- Theatrical release poster
- Directed by: Satish Rajwade
- Screenplay by: Dr. Vivek Bele
- Story by: Dr. Vivek Bele
- Based on: Katkon Trikon by Dr. Vivek Bele
- Produced by: Ajay Devgn Nana Patekar Abhinav Shukla Manish Mishra Rohit Choudhary
- Starring: Nana Patekar Iravati Harshe Sumeet Raghavan
- Cinematography: Suhas Gujrati
- Edited by: Rahul Bhatnakar
- Music by: Sameer Phaterpekar
- Production companies: Ajay Devgn FFilms Watergate Production Shree Gajanan Chitra
- Distributed by: Viacom 18 Motion Pictures
- Release date: 9 February 2018;
- Running time: 138 minutes
- Country: India
- Language: Marathi
- Box office: est. ₹25 crore

= Aapla Manus =

Aapla Manus (English: Our Man) is a 2018 Indian Marathi language mystery film directed by Satish Rajwade and produced by Ajay Devgn and Abhinav Shukla. A film adaptation of the Marathi play Katkon Trikon by Dr Vivek Bele, the film stars Nana Patekar, Iravati Harshe and Sumeet Raghavan and is Devgn's first Marathi film as a producer. It was released on 9 February 2018. Devgn announced the film via his Twitter handle on 24 December.

==Plot==
Aapla Manus is a story of a young couple Bhakti & Rahul, living in an urban area. The couple lives with Rahul's father Aaba. Rahul is a lawyer & Bhakti is a college professor. Rahul's partner in the law firm Nitin is also his good friend

One day late at night, Aaba falls off their balcony & admitted to the hospital. Inspector Nagargoje, who looks very similar to Aaba & of the same age, comes to question Rahul. Rahul narrates him about the bickering relationship between his father & wife. As a consequence, their son Nishu is sent to boarding school so that he is not affected by this. 2 days before the incident, they have a short two-day trip to Lonavala, which Bhakti leaves halfway & the two return the next day.

Nagargoje accuses both of them for abetment to suicide. He provides evidence that Aaba has committed suicide, which both deny. Later they get a call from the hospital stating that Aaba has recovered from a Comatose state; however, he is still unconscious. Later Rahul tells Bhakti that he had a showdown at Lonavala with Aaba & that could have triggered his suicide. Nagargoje calls them to his home late at night & tells them it is not a suicide case. Both are enraged at him for causing such mental agony, however, since they cannot do anything, they leave peacefully. The next day Nagargoje meets Rahul at the court & puts a seed of suspicion that his wife has attempted to kill Aaba. Rahul wants to test his theory & brings him home. Nagargoje confronts Bhakti with evidence & finally, she breaks downs. Rahul tries to defend her; however, she confesses that she has attempted to kill Aaba with the help of Nitin.

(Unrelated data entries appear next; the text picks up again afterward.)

/-! ## PWM periods (R472) -/

/-- At a boundary not yet marked, an enabled output makes its step. -/
theorem exec_pwmBoundary_new (n : Fin 4) (hon : s.lampOn (n.val + 2) = true) (hnew : s.pwmNew n.val = true) :
    exec (.pwmBoundary n) s = .next ((s.pwmMark n.val).pwmBoundary (n.val + 2)).oscSync := by
  change execPwmBoundary n s = _
  simp only [execPwmBoundary, hon, hnew, Bool.and_self, if_true]

/-- A change that asks for no fade, or finds none set, takes effect at once. -/
theorem State.pwmBoundary_atOnce (o : Nat)
    (h : (s.lampOut o).change = some false ∨ (s.lampOut o).change = some true ∧ s.fadeSteps o = 0) :
    s.pwmBoundary o = ((s.setLampOut o { s.lampOut o with change := none, fade := none }).wr (E7.outNow o)
      (BitVec.ofNat 32 ((s.lampOut o).level.getD 0))).setBit E7.lampStat (16 + o) false := by
  rcases h with hc | ⟨hc, hn⟩
  · simp only [State.pwmBoundary, hc, Bool.false_and, Bool.false_eq_true, if_false]
  · simp only [State.pwmBoundary, hc, hn, bne_self_eq_false, Bool.and_false, Bool.false_eq_true, if_false]

/-- A change with a fade set starts the fade from OUT_NOW. -/
theorem State.pwmBoundary_fades (o : Nat) (hc : (s.lampOut o).change = some true) (hn : s.fadeSteps o ≠ 0) :
    s.pwmBoundary o = (s.setLampOut o { s.lampOut o with
      change := none
      fade := some { start := s.fld (E7.outNow o) 15 0, goal := (s.lampOut o).level.getD 0, steps := s.fadeSteps o, done := 0 } }).setBit
        E7.lampStat (16 + o) true := by
  simp only [State.pwmBoundary, hc, bne_iff_ne.mpr hn, Bool.and_self, if_true]

/-- Without a change a fade that is not at its end makes one step. -/
theorem State.pwmBoundary_steps (o : Nat) (f : Fade) (hc : (s.lampOut o).change = none) (hf : (s.lampOut o).fade = some f)
    (hmore : f.done + 1 < f.steps) (t : State)
    (ht : t = { s.wr (E7.outNow o) (BitVec.ofNat 32 (s.fadeLevel { f with done := f.done + 1 })) with fresh := s.fresh + 1 }) :
    s.pwmBoundary o = t.setLampOut o { t.lampOut o with fade := some { f with done := f.done + 1 } } := by
  simp only [State.pwmBoundary, State.fadeStep, hc, hf, hmore, if_true, ht]

/-! ## Lamp actions at their T (R470, R477) -/

/-- A lamp action of the row's kind that runs while no failsafe cause is active, and that the output performs, is DONE; then the bus is
served. -/
theorem State.lampActAtT_done (i : Fin 8) (kind : Bool) (a : PendAct) (t : State) (h : s.actRuns (.lamp i) a)
    (hk : bitOf a.desc 0 = kind) (hfs : s.fsActive = false) (ht : lampPerform a s = some t) :
    s.lampActAtT i kind = ((t.endAct (.lamp i) stDone 0 false (!s.locked) false).daliLevelStart (bitsOf a.desc 6 4)).daliNext
      (bitsOf a.desc 6 4) := by
  have hdone := s.actAtT_done (.lamp i) lampPerform a t h ht
  obtain ⟨hp, -⟩ := h
  simp only [State.lampActAtT, hp, hk, hfs, hdone, beq_self_eq_true, Bool.and_false, Bool.false_and, Bool.false_eq_true, if_true, if_false]

/-- Under a failsafe cause the discarded action is recorded before its end. -/
theorem State.lampActAtT_failsafe (i : Fin 8) (kind : Bool) (a : PendAct) (h : s.actRuns (.lamp i) a) (hk : bitOf a.desc 0 = kind)
    (hfs : s.fsActive = true) :
    s.lampActAtT i kind = (((s.fsDiscard (bitsOf a.desc 6 4)).actAtT (.lamp i) lampPerform).daliLevelStart (bitsOf a.desc 6 4)).daliNext
      (bitsOf a.desc 6 4) := by
  obtain ⟨hp, hdue, hdeferred, hwarned⟩ := h
  simp only [State.lampActAtT, hp, hk, hfs, hdue, hdeferred, hwarned, beq_self_eq_true, Bool.not_false, Bool.and_self, if_true]

theorem lampPerform_level (a : PendAct) (hk : bitOf a.desc 0 = false) (hfs : s.fsActive = false) :
    lampPerform a s = s.applyLevel (bitsOf a.desc 6 4) (bitsOf a.extra 15 0) := by
  simp only [lampPerform, hfs, hk, Bool.false_eq_true, if_false]
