-- ==== Sys2Proof/Machine/Constants.lean ====
section
/-! DEFINITION. The constants built into the core: the initial hash value, the round constants and the padding
threshold (10_state.md R24, R25; 40_framer.md R110). No transaction reads or writes them (20_memory.md R64). The spec
marks the first two tables as general knowledge (93_implementation_defined.md G1, G2); the model takes them from the
spec. -/

namespace Sys2Proof.Machine

/-- The initial hash value `IV[0..7]` (R24). -/
def iv : HashState :=
  #v[0x6a09e667#32, 0xbb67ae85#32, 0x3c6ef372#32, 0xa54ff53a#32, 0x510e527f#32, 0x9b05688c#32, 0x1f83d9ab#32, 0x5be0cd19#32]

/-- The round constants `K[0..63]` (R25). -/
def roundConstants : Vector Word 64 :=
  #v[0x428a2f98#32, 0x71374491#32, 0xb5c0fbcf#32, 0xe9b5dba5#32, 0x3956c25b#32, 0x59f111f1#32, 0x923f82a4#32, 0xab1c5ed5#32,
    0xd807aa98#32, 0x12835b01#32, 0x243185be#32, 0x550c7dc3#32, 0x72be5d74#32, 0x80deb1fe#32, 0x9bdc06a7#32, 0xc19bf174#32,
    0xe49b69c1#32, 0xefbe4786#32, 0x0fc19dc6#32, 0x240ca1cc#32, 0x2de92c6f#32, 0x4a7484aa#32, 0x5cb0a9dc#32, 0x76f988da#32,
    0x983e5152#32, 0xa831c66d#32, 0xb00327c8#32, 0xbf597fc7#32, 0xc6e00bf3#32, 0xd5a79147#32, 0x06ca6351#32, 0x14292967#32,
    0x27b70a85#32, 0x2e1b2138#32, 0x4d2c6dfc#32, 0x53380d13#32, 0x650a7354#32, 0x766a0abb#32, 0x81c2c92e#32, 0x92722c85#32,
    0xa2bfe8a1#32, 0xa81a664b#32, 0xc24b8b70#32, 0xc76c51a3#32, 0xd192e819#32, 0xd6990624#32, 0xf40e3585#32, 0x106aa070#32,
    0x19a4c116#32, 0x1e376c08#32, 0x2748774c#32, 0x34b0bcb5#32, 0x391c0cb3#32, 0x4ed8aa4a#32, 0x5b9cca4f#32, 0x682e6ff3#32,
    0x748f82ee#32, 0x78a5636f#32, 0x84c87814#32, 0x8cc70208#32, 0x90befffa#32, 0xa4506ceb#32, 0xbef9a3f7#32, 0xc67178f2#32]

/-- `PAD_THRESHOLD` (R110): from this fill level on, the pad byte leaves no room for the length field. -/
def padThreshold : Nat := 56

end Sys2Proof.Machine
end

Later Rahul visits Nagargoje & tries to convince him to drop charges. He tells him that the only way to save his wife is he has to confess to the crime & he would plead for lenient punishment in court. When he returns home, Bhakti tells Rahul that Nagargoje had visited her earlier in the day & told her that he suspects Rahul has tried to kill his father. To bring about the truth, she & Nitin should play along with him, confess that she attempted to kill Aaba & then Rahul would narrate the truth in a bid to save her.

The next day Nagargoje comes with an arrest warrant for Rahul & provides new pieces of evidence (which he had ignored earlier) to prove that he has attempted to kill Aaba. Rahul is arrested & later bailed out by Nitin. After a few days, they receive a letter from Aaba, a suicide note. Nagargoje later tells them that note or the signature did not match Aaba's handwriting.

Later Aaba regains consciousness & narrates the whole incident which was a plain accident & everyone is relieved. When they meet Nagargoje, they have a lengthy discussion on eroding emotional bonding between parents & children. Both of them realize their mistake & ask forgiveness from Nagargoje & Aaba.

The film ends with estranged Nagargoje's son visiting him (apparently after a long time) as he is on his way to perform his last rites before his death (assuming his son won't be there to perform his last rites)

==Cast==
- Nana Patekar as Inspector Maruti Nagargoje/Abba Gokhale
- Iravati Harshe as Bhakti Rahul Gokhale
- Sumeet Raghavan as Rahul Gokhale
- Savita Malpekar as Vitamin
- Aashish Kulkarni as Nitin
- Shriram Kolhatkar as Bhakti's father
- Ila Bhate as Bhakti's mother
- Ajay Devgn as Vishwas (special appearance)

==Box office==
Aapla Manus was successful both critically and commercially. It grossed more than ₹20 crore in 50 days and completed theatrical run with collection of ₹25 crore at the box office. The film was later made in Gujarati titled Dear Father.